Windows Update 25H2 might trigger incorrect alerts in antivirus programs.
Windows Update 25H2 might trigger incorrect alerts in antivirus programs.
I just wanted to let the group know about this. On Wednesday, October 22nd, I powered down my computer to apply updates. It installed the latest 25H2 update. When I restarted it again today, October 24th, I received immediate warnings from my Bitdefender antivirus about suspicious code lines. Checking the Bitdefender logs revealed continuous detection and attempts to clean the process, but since it’s a critical file (WMIC.exe), Windows keeps restarting it, creating an endless loop. I’ve already reported this to Microsoft Tech Support while chatting with them. I’m hoping they’ll resolve it soon. It would be helpful if others in the tech community also noticed this problem.
I had to bring back point for my sister's laptop after some updates, but I don’t know if it was connected at all since I couldn’t use Explorer to fix anything. I just did a restorepoint and put deferred updates in so she could leave on her vacation. It seems her laptop was the last in the family running Norton. It’s odd how she ended up being the first on Windows 11 and the last to ditch Norton.
it’s just frustrating. I explained the issue and they directed me to another “expert” who claims to be reviewing our conversation. They then ask the same questions again, as if they’re repeating what was already answered in prior messages. They sent me to a feedback hub, which seems like the proper place for input, but it’s not functioning correctly—my login fails and I get an error. Interestingly, I left feedback using the same account and password just five minutes before, so the problem isn’t with my credentials. Well, I’ll include the transcript with Clifford as well; he was very courteous.
It seems a harmful command line was sent to WMIC.exe. The tool is likely being exploited by malware, though WMIC itself isn't the threat. Bitdefender has already blocked this behavior. You might want to check the VMIC.exe file on VirusTotal for confirmation.

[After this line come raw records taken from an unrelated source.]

-- ==== Sys2Proof/Machine/ObsCmds.lean ====
section
/-!
DEFINITION. The commands and events of observation: telltale counters and sampling, dumps, metering on request, and probes
(R540 to R556).
Where the spec leaves a point open: DEDUCED 110, 111 (notes/assumptions).
-/
namespace Sys2Proof.Machine

/-! ### Telltale counters (R540 to R544, R554) -/

/-- Assigned local indices of a block's events, as ranges (R542). -/
def assignedEvents (block : Nat) : List (Nat × Nat) :=
  match block with
  | 2 => [(0, 95)]
  | 3 => [(0, 2)]
  | 4 => [(0, 2)]
  | 6 => [(0, 235)]
  | 8 => [(128, 255)]
  | 9 => [(0, 3)]
  | 12 => [(0, 0), (128, 255)]
  | 13 => [(128, 255)]
  | 14 => [(0, 2), (128, 255)]
  | 18 => [(0, 2)]
  | 21 => [(1, 6)]
  | 27 => [(0, 0)]
  | _ => []

/-- An event number that a block assigns (R542). -/
def eventOf (block event : Nat) : Bool :=
  event / 256 == block && (assignedEvents block).any fun r => decide (r.1 ≤ event % 256) && decide (event % 256 ≤ r.2)

/-- What TTC_SET does (R544, R554): the accumulated value is kept. -/
def ttcSetBody (block counter event samplePeriod : Nat) (s : State) : HRes :=
  refuseIf [
    (decide (27 < block) || decide (7 < counter) || !eventOf block event || decide (2 ^ 32 ≤ samplePeriod) ||
      (samplePeriod ≠ 0 && block ≠ 14), 0x012A),
    (!s.ttc.programmable, 0x0336)] <|
  .ok <| s.upTtc fun t => { t with counters := t.counters.upd (8 * block + counter) {} fun c => { c with
    event := some event, period := samplePeriod, countdown := [] } }

/-- TTC_SET (R554). -/
def execTtcSet (h : HlyHdr) (block counter event samplePeriod : Nat) (s : State) : Host.Outcome State Fault Refusal :=
  ends <| runHly (.ttcSet h block counter event samplePeriod) 0x0E01 h 0 0 [] (ttcSetBody block counter event samplePeriod) s

/-- COUNTER_ACCUMULATE (R541): every 1 us the local registers are added to the accumulators. -/
def execCounterAccumulate (s : State) : Host.Outcome State Fault Refusal :=
  ends (if s.ttc.programmable then
    s.upTtc fun t => { t with counters := t.counters.mapv fun c => { c with value := c.total, local_ := 0 } }
  else s)

/-- SAMPLE_COUNTDOWN_ZERO (R544): `counter` is one of the eight of MEC. -/
def execSampleCountdownZero (engine counter programCounter : Nat) (s : State) : Host.Outcome State Fault Refusal :=
  let k := 112 + counter
  let c := s.ttc.counters.get k {}
  ends (if !s.ttc.programmable || decide (7 < counter) || decide (127 < engine) || c.period = 0 then s
    else (s.upTtc fun t => { t with counters := t.counters.put k { c with
      countdown := c.countdown.put engine c.period, sampled := c.sampled.put engine programCounter } }).latchSrc (64 + engine))

/-! ### Dumps (R545 to R548, R551, R554) -/

/-- New settings of a stream in force (R545, R547): enabling it clears its lost and skipped counts. -/
def Stream.apply (st : Stream) (v : Nat × Nat × Nat × Nat) : Stream :=
  let (interval, base, slots, vector) := v
  let ring := base ≠ st.base || slots ≠ st.slots
  { st with
    interval, base, slots, vector, pending := none
    next := if ring then 0 else st.next, full := if ring then [] else st.full
    lost := if st.interval = 0 && interval ≠ 0 then 0 else st.lost
    skipped := if st.interval = 0 && interval ≠ 0 then 0 else st.skipped }

/-- What DUMP_SET does (R545, R554): a stream that is off has no interval boundary to wait for. -/
def dumpSetBody (stream cm intervalMs ringBase slots vector : Nat) (inMemory : Bool) (s : State) : HRes :=
  let st := s.stream stream
  let ring := cmBit cm 1 || cmBit cm 2
  refuseIf [
    (decide (1 < stream) || (cmBit cm 0 && decide (60000 < intervalMs)) || (cmBit cm 1 && (decide (ringBase % 4096 ≠ 0) || !inMemory)) ||
      (cmBit cm 2 && outside 2 64 slots) || (cmBit cm 3 && decide (63 < vector)), 0x012A),
    (ring && st.interval ≠ 0, 0x0337)] <|
  let old := st.pending.getD (st.interval, st.base, st.slots, st.vector)
  let v := (pick cm 0 intervalMs old.1, pick cm 1 ringBase old.2.1, pick cm 2 slots old.2.2.1, pick cm 3 vector old.2.2.2)
  .ok <| s.upStream stream fun st => if st.interval = 0 then st.apply v else { st with pending := some v }

/-- DUMP_SET (R554). -/
def execDumpSet (h : HlyHdr) (stream cm intervalMs ringBase slots vector : Nat) (inMemory : Bool) (s : State) :
    Host.Outcome State Fault Refusal :=
  ends <| runHly (.dumpSet h stream cm intervalMs ringBase slots vector inMemory) 0x0E02 h 0 0 []
    (dumpSetBody stream cm intervalMs ringBase slots vector inMemory) s

/-- A slot is free for one more snapshot, beside those staged (R546, R547). -/
def Stream.hasRoom (st : Stream) : Bool :=
  decide (st.staged.length < st.slots) && !st.full.contains ((st.next + st.staged.length) % st.slots)

/-- A snapshot at an interval boundary (R545 to R547): skipped while the hub clocks are stopped, lost when no slot is free. -/
def State.snapshot (s : State) (n : Nat) : State :=
  let st := s.stream n
  if st.interval = 0 then s
  else if s.pwr.mode = .stormJib then
    s.upStream n fun st => { st with skipped := (st.skipped + 1) % 2 ^ 32, sequence := (st.sequence + 1) % 2 ^ 32 }
  else if !st.hasRoom then s.loseSnapshot n
  else s.stage n (if n = 1 then 2 else if s.ttc.programmable then 1 else 0) 0 none

/-- DUMP_INTERVAL (R545 to R547, R554): settings that wait for the boundary are in force first; `freed` is what software has freed. -/
def execDumpInterval (stream : Nat) (freed : List Nat) (s : State) : Host.Outcome State Fault Refusal :=
  ends (if s.pwr.lost || s.pwr.mode = .barePoles || decide (1 < stream) then s
    else
      let s := (s.freeSlots stream freed).upStream stream fun st => match st.pending with
        | none => st
        | some v => st.apply v
      s.snapshot stream)

/-- DUMP_SLOT_WRITTEN (R546, R551, R554): the oldest staged snapshot is in memory. -/
def execDumpSlotWritten (stream : Nat) (freed : List Nat) (s : State) : Host.Outcome State Fault Refusal :=
  ends (if s.pwr.lost || s.pwr.mode = .barePoles || s.pwr.mode = .stormJib || decide (1 < stream) then s
    else (s.freeSlots stream freed).writeSlot stream)

/-- What MTR_SET does (R551, R554): it completes when its slot is valid. -/
def mtrSetBody (action inst : Nat) (s : State) : HRes :=
  refuseIf [
    (decide (1 < action) || (action = 1 && decide (1023 < inst)), 0x012A),
    (action = 1 && !s.notFree inst, 0x0301),
    ((s.stream 1).slots = 0, 0x0336)] <|
  .pend (s.stage 1 (if action = 0 then 3 else 4) inst none) (.dump (s.stream 1).sequence) []

/-- MTR_SET (R554). -/
def execMtrSet (h : HlyHdr) (action inst : Nat) (s : State) : Host.Outcome State Fault Refusal :=
  ends <| runHly (.mtrSet h action inst) 0x0E05 h 0 0 [] (mtrSetBody action inst) s

/-- METERING_SLOT_WAIT_TIMEOUT (R551): the record is lost and INSTANCE_DISABLE completes with 0x0001. -/
def execMeteringSlotWaitTimeout (inst : Nat) (s : State) : Host.Outcome State Fault Refusal :=
  ends (if !(s.instance_ inst).meteringWait then s
    else
      let s := s.upStream 1 fun st => { st with staged := st.staged.filter fun p => p.final ≠ some inst, lost := (st.lost + 1) % 2 ^ 32 }
      (s.finishWait (.instDisable inst) 1 0).freeInstance inst)

/-! ### Probes (R552 to R554) -/

/-- A probe. -/
def State.probe (s : State) (n : Nat) : Probe := s.ttc.probes.get n {}

/-- Bytes of the trace areas of the probes but one (R554). -/
def State.traceBytes (s : State) (but : Nat) : Nat :=
  32 * sumOf (s.ttc.probes.filter fun e => e.1 != but && decide (2 ≤ e.2.action)) fun e => e.2.records

/-- What PROBE_SET does (R552 to R554): its counts and its write index are cleared. -/
def probeSetBody (probe bridge action source destination kindMask matchAddr mask records : Nat) (s : State) : HRes :=
  refuseIf [
    (decide (7 < probe) || decide (255 < bridge) || !Config.bridgeExists bridge || decide (3 < action) || decide (31 < source) ||
      decide (31 < destination) || decide (31 < kindMask) || outside 1 65536 records, 0x012A),
    (decide (2 ≤ action) && decide (67108864 < s.traceBytes probe + 32 * records), 0x0219)] <|
  .ok <| s.upTtc fun t => { t with probes := t.probes.put probe {
    action, bridge, source, destination, kindMask := BitVec.ofNat 5 kindMask, matchAddr := BitVec.ofNat 64 matchAddr
    mask := BitVec.ofNat 64 mask, records } }

/-- PROBE_SET (R554). -/
def execProbeSet (h : HlyHdr) (probe bridge action source destination kindMask matchAddr mask records : Nat) (s : State) :
    Host.Outcome State Fault Refusal :=
  ends <| runHly (.probeSet h probe bridge action source destination kindMask matchAddr mask records) 0x0E03 h 0 0 []
    (probeSetBody probe bridge action source destination kindMask matchAddr mask records) s

/-- A packet on a bridge matches a probe's filter (R552). -/
def probeHits (p : Probe) (bridge source destination kind address : Nat) : Bool :=
  p.action ≠ 0 && !p.stopped && p.bridge == bridge && (p.source = 31 || p.source == source) && (p.destination = 31 || p.destination == destination) &&
    p.kindMask.getLsbD kind && (BitVec.ofNat 64 address ^^^ p.matchAddr) &&& p.mask == 0

/-- A trace record of 32 bytes, as a number (R553). -/
def traceImage (time bridge source destination kind address length : Nat) (direction : Bool) : Nat :=
  packBits [(time, 64), (bridge, 8), (source, 5), (kind, 3), (destination, 5), (0, 2), (b2n direction, 1), (0, 8), (length, 32), (address, 64)]

/-- A match counts at a probe (R553), and a tracing one has a record to write. -/
def Probe.hit (p : Probe) (length record : Nat) : Probe :=
  let p := { p with matches_ := (p.matches_ + 1) % 2 ^ 64, bytes := (p.bytes + length) % 2 ^ 64 }
  if 2 ≤ p.action then { p with traceWait := p.traceWait ++ [record] } else p

/-- PROBE_MATCH (R552, R553): every probe that matches counts. -/
def execProbeMatch (bridge source destination kind address length : Nat) (direction : Bool) (s : State) :
    Host.Outcome State Fault Refusal :=
  let record := traceImage s.ftu.time bridge source destination kind address length direction
  let act := fun (p : Probe) => if probeHits p bridge source destination kind address then p.hit length record else p
  ends (s.upTtc fun t => { t with probes := t.probes.mapv act })

/-- A record written to a probe's trace area (R553): stop mode stops when the area is full, wrap mode overwrites the oldest. -/
def Probe.write (p : Probe) (record : Nat) : Probe :=
  if p.stopped || p.records = 0 then p
  else if p.action = 2 then
    let trace := p.trace ++ [record]
    { p with trace, writeIndex := p.writeIndex + 1, stopped := decide (p.records ≤ trace.length) }
  else
    let trace := if p.records ≤ p.trace.length then p.trace.drop 1 else p.trace
    { p with trace := trace ++ [record], writeIndex := (p.writeIndex + 1) % p.records }

/-- The background slice writes the trace records that wait (R536, R553); they leave on the external port too while the straps give the
shared ball to the trace clock (R557). -/
def State.writeTraces (s : State) : State :=
  s.ttc.probes.foldl (fun s e =>
    let p := e.2.traceWait.foldl Probe.write { e.2 with traceWait := [] }
    let s := s.upTtc fun t => { t with
      probes := t.probes.put e.1 p, intStatus := if p.stopped && !e.2.stopped then setFlag t.intStatus 2 else t.intStatus }
    if s.mgc.ppsSel = 1 then e.2.traceWait.foldl (fun s r => s.emit (.trace r)) s else s) s

/-- TRACE_RECORD_TIMEOUT (R553): the oldest record that waits is dropped and counted. -/
def execTraceRecordTimeout (probe : Nat) (s : State) : Host.Outcome State Fault Refusal :=
  let p := s.probe probe
  ends (if p.traceWait.isEmpty then s
    else s.upTtc fun t => { t with probes := t.probes.put probe { p with traceWait := p.traceWait.drop 1, dropped := p.dropped + 1 } })

/-- The record at a place of a probe's trace area (R553, R554). -/
def Probe.recordAt (p : Probe) (i : Nat) : Option Nat :=
  if p.trace.length ≤ i then none
  else if p.action = 3 && decide (p.records ≤ p.trace.length) then p.trace[(i + p.records - p.writeIndex) % p.records]?
  else p.trace[i]?

/-- The output of PROBE_QUERY (R554, R594): match count, byte count, write index, dropped count, then the records; a place that holds
none reads as zeros. -/
def probeImage (p : Probe) (first count : Nat) : List Nat :=
  outBytes [(8, p.matches_), (8, p.bytes), (4, p.writeIndex), (4, p.dropped)] ++
    (List.range count).flatMap fun i => bytesLE 32 ((p.recordAt (first + i)).getD 0)

/-- PROBE_QUERY (R554, R594). -/
def execProbeQuery (h : HlyHdr) (probe first count : Nat) (s : State) : Host.Outcome State Fault Refusal :=
  ends <| runHly (.probeQuery h probe first count) 0x0E04 h 0 (24 + 32 * count) [] (fun s =>
    refuseIf [(decide (7 < probe) || decide (65535 < first) || decide (4096 < count), 0x012A)] (.data s (probeImage (s.probe probe) first count))) s

end Sys2Proof.Machine
end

You haven't noticed anything unusual before, but now you're experiencing alerts right after your update. It might not be malware, but it could be related to the change. Check if other apps behave oddly or if you see any new messages.
Check the VirusTotal page for uploading files to test. They also offer a linkscanner feature that can help. Note that WMIC isn’t recommended for use by Microsoft after 25H2. For more details, refer to the support article. If you're unsure about your system, consider running a full scan with BitDefender.
I have just uploaded it. No threats detected in the file on VirusTotal. Indeed, this makes me concerned since the warnings have vanished suddenly. Could I really have been targeted by malware? How can I resolve and eliminate it when neither Windows Defender nor Bitdefender seems able to find or fix the problem? It would have been helpful if a Windows expert were aware that WMIC.exe is no longer active.
The conversation seemed more like a random cartoon following a set guide rather than a technical discussion. You were directed to a feedback app, and it appears Microsoft may have replaced its WMIC script with AI features in Windows 11. It's unclear if this was intentional or just a workaround for the update changes. For clearer answers, you might ask Windows support directly about the 25H2 update.